Quotes & Jokes by Tim Vine / page 2

42 quotes

I met this gangster who pulls up people's pants. Name's Wedgie Kray.

I've got a sponge front door. Hey, don't knock it.

So I went to the dentist. He said "Say Aaah." I said "Why?" He said "My dog's died."

I saw this bloke chatting up a cheetah. He was trying to pull a fast one.

I'm against hunting. I'm actually a hunt saboteur. I go out the night before and shoot the fox.

"You know, somebody actually complimented me on my driving today. They left a little note on the windscreen, it said 'Parking Fine.' So that was nice."

Black holes. I don't know what people see in them. Exit signs? They're on their way out.

So I fancied a game of darts with my mate. He said, 'Nearest the bull goes first.' He went 'Baah' and I went 'Moo'. He said 'You're closest.'

So this bloke says to me, "Can I come in your house and talk about your carpets?" I thought "That's all I need, a Je-hoover's witness".

I phoned the local gym and I asked if they could teach me how to do the splits. He said, "How flexible are you?" I said, "I can't make Tuesdays."

So I went down my local ice-cream shop, and said 'I want to buy an ice-cream'. He said Hundreds & thousands?' I said 'We'll start with one.' He said 'Knickerbocker glory?' I said 'I do get a certain amount of freedom in these trousers, yes.'

I went to the doctor. I said to him "I'm frightened of lapels." He said, "You've got cholera."
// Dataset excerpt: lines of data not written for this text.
-- ==== Sys2Proof/Machine/Fleist.lean ====
section
/-! DEFINITION. Sys2Proof/Machine/Fleist.lean: the Fleist instruction set (03 R74, R84 to R113, R117): fields,
checks, stalls, what each instruction does when it issues and what its stage writes at the end. -/

namespace Sys2Proof.Machine

/-! ## Instruction words (R88 to R90) -/

/-- The fields of an instruction word (R88). -/
structure Ins where
  op : Nat
  sub : Nat
  ds : Nat
  sa : Nat
  sb : Nat
  ba : Nat
  bb : Nat
  imm : Nat
  deriving DecidableEq, Repr

/-- Take a word apart (R88). -/
def insOf (w : Word) : Ins :=
  let v := w.toNat
  { op := fld v 63 58, sub := fld v 57 54, ds := fld v 53 50, sa := fld v 49 46, sb := fld v 45 42,
    ba := fld v 41 37, bb := fld v 36 32, imm := fld v 31 0 }

/-- SUB[3]: DEF. -/
def Ins.isDef (i : Ins) : Bool := bitN i.sub 3
/-- SUB[0]: LATE, FUA, M or RES. -/
def Ins.low (i : Ins) : Bool := bitN i.sub 0

/-- Fields an instruction uses with the SUB it carries, as SUB bits, DS, SA, SB, BA, BB, IMM (R89, R90). -/
def Ins.uses (i : Ins) : Nat × Bool × Bool × Bool × Bool × Bool × Bool :=
  match i.op with
  | 0x01 => (15, true, i.sub == 3 || i.sub == 4, false, false, false, i.sub == 0 || i.sub == 1 || i.sub == 2 || i.sub == 5)
  | 0x02 => (9, true, true, false, true, i.isDef, false)
  | 0x03 => (1, true, true, false, true, false, false)
  | 0x04 => (11, true, i.isDef, false, true, true, false)
  | 0x05 => (0, true, false, false, true, true, false)
  | 0x06 => (15, true, i.sub == 1 || i.sub == 3 || i.sub == 4, false, true, false, false)
  | 0x07 => (0, true, true, true, true, false, false)
  | 0x08 => (0, true, false, false, false, false, false)
  | 0x09 => (0, false, false, false, false, false, true)
  | 0x0A => (0, false, false, false, false, false, true)
  | 0x0B => (1, false, true, i.low, false, false, true)
  | 0x0C => (1, false, true, i.low, false, false, true)
  | 0x0D => (0, false, false, false, false, false, true)
  | 0x0F => (1, false, i.low, false, false, false, true)
  | 0x10 => (0, false, true, false, false, false, true)
  | _ => (0, false, false, false, false, false, false)

/-- Whether the instruction names a destination slot. -/
def Ins.hasDs (i : Ins) : Bool := i.uses.2.1

/-- R89: every unused field and SUB bit is 0, and SUB is no reserved value. -/
def Ins.fieldsOk (i : Ins) : Bool :=
  let (m, ds, sa, sb, ba, bb, imm) := i.uses
  i.sub &&& m == i.sub && (ds || i.ds == 0) && (sa || i.sa == 0) && (sb || i.sb == 0) && (ba || i.ba == 0) &&
  (bb || i.bb == 0) && (imm || i.imm == 0) &&
  !(i.op == 0x01 && (decide (6 ≤ i.sub) || (i.sub == 2 && decide (5 ≤ i.imm % 8)) || (i.sub == 5 && decide (3 ≤ i.imm)))) &&
  !(i.op == 0x04 && i.sub % 4 == 3) && !(i.op == 0x06 && decide (5 ≤ i.sub))

/-- R90: whether an opcode exists. -/
def Ins.legal (i : Ins) : Bool := decide (1 ≤ i.op) && decide (i.op ≤ 0x11)

/-! ## Context reads -/

/-- Value of a slot. -/
def Ctx.sl (x : Ctx) (n : Nat) : Word := tgetD x.slots n 0
/-- A handle. -/
def Ctx.h (x : Ctx) (n : Nat) : Handle := tgetD x.handles n {}
/-- Whether a slot is pending. -/
def Ctx.pend (x : Ctx) (n : Nat) : Bool := x.pending.getLsbD n
/-- Whether an instruction of an opcode is in flight. -/
def Ctx.flying (x : Ctx) (op : Nat) : Bool := x.inflight.any (fun e => (insOf e.2.word).op == op)

/-- Handle that an instruction reads. -/
def Ins.readsH (i : Ins) : Option Nat :=
  match i.op with
  | 0x02 => if i.isDef then some i.bb else none
  | 0x03 | 0x04 | 0x05 | 0x07 => some i.ba
  | 0x06 => if i.sub < 3 then some i.ba else none
  | _ => none

/-- Handle that an instruction writes. -/
def Ins.writesH (i : Ins) : Option Nat :=
  match i.op with
  | 0x02 => some i.ba
  | 0x04 | 0x05 => some i.bb
  | 0x06 => if 3 ≤ i.sub then some i.ba else none
  | _ => none

/-- R107: an instruction waits while an earlier one still uses its handle. -/
def handleStall (x : Ctx) (i : Ins) : Bool :=
  x.inflight.any (fun e =>
    (i.readsH.isSome && e.2.writes == i.readsH) || (i.writesH.isSome && e.2.writes == i.writesH) ||
    (i.writesH.isSome && e.2.reads == i.writesH))

/-- Every reason for which an instruction stalls (R101, R102, R105 to R107). -/
def stalls (x : Ctx) (i : Ins) : Bool :=
  let (_, _, sa, sb, _, _, _) := i.uses
  (sa && x.pend i.sa) || (sb && x.pend i.sb) || handleStall x i ||
  (i.op == 0x08 && (x.flying 0x03 || x.flying 0x07)) ||
  (i.op == 0x09 && (if i.imm == 0 then x.pending != 0
                    else x.pending &&& BitVec.ofNat 16 i.imm != 0)) ||
  (i.op == 0x0F && x.pending != 0)

/-- The word at a context's program counter; none past the extent (R103). Beyond the program area it is 0, no instruction (log entry 85). -/
def fetchWord (x : Ctx) (s : State) : Option Word :=
  if x.extStart ≤ x.pc && x.pc < x.extStart + x.extLen then some ((tab s).program.getD x.pc 0) else none

/-- Whether a JNL of a context waits because no entry may open on its pool (10 R369, R379). -/
def jnlWaits (x : Ctx) (s : State) : Bool := ((opOf x.op s).map (fun op => jnlHeld op.pool s)).getD false

/-- Whether a context is ready (R74): it runs and its next instruction does not stall. A word that waits for its reload is
not read before (R117). An instruction that stalls for another reason is not yet tested for a pending DS (R106, log
entry 73). -/
def ctxReady (x : Ctx) (s : State) : Bool :=
  x.run == .running &&
  (match fetchWord x s with
   | none => true
   | some w => !s.plan.badWords.contains x.pc &&
      (!(insOf w).legal || !(insOf w).fieldsOk || (!stalls x (insOf w) && !((insOf w).op == 0x07 && jnlWaits x s))))

/-- The next context of a core in round-robin order (R74). -/
def nextCtx (k : Nat) (s : State) : Option Nat :=
  let lastC := tgetD s.pipe.lastCtx k 31
  ((List.range 32).map (fun i => 32 * k + (lastC + 1 + i) % 32)).find? (fun c =>
    match ctxOf c s with
    | some x => ctxReady x s
    | none => false)

/-! ## Faults (R109, R110) -/

/-- Leave the open entry of a context to resynchronisation (R110, R112). -/
def leaveOpen (x : Ctx) (s : State) : State :=
  match x.jnl with
  | some i => { s with jnl.replay := nins s.jnl.replay i }
  | none => s

/-- What is left of a context's entry when its program ends without DONE: a JCL that has issued completes and retires it; otherwise
it stays open (R110, R112). -/
def settleOpen (x : Ctx) (s : State) : State :=
  match x.jnl with
  | some i => if x.flying 0x08 then closeJnl i s else leaveOpen x s
  | none => s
"You know, I'm not very good at magic - I can only do half of a trick. Yes - I'm a member of the Magic Semi-circle"

I phoned the local ramblers club today and this bloke just went on and on.

So I told my mum that I'd opened a theatre. She said, "Are you having me on?" I said, "Well I'll give you an audition, but I'm not promising you anything."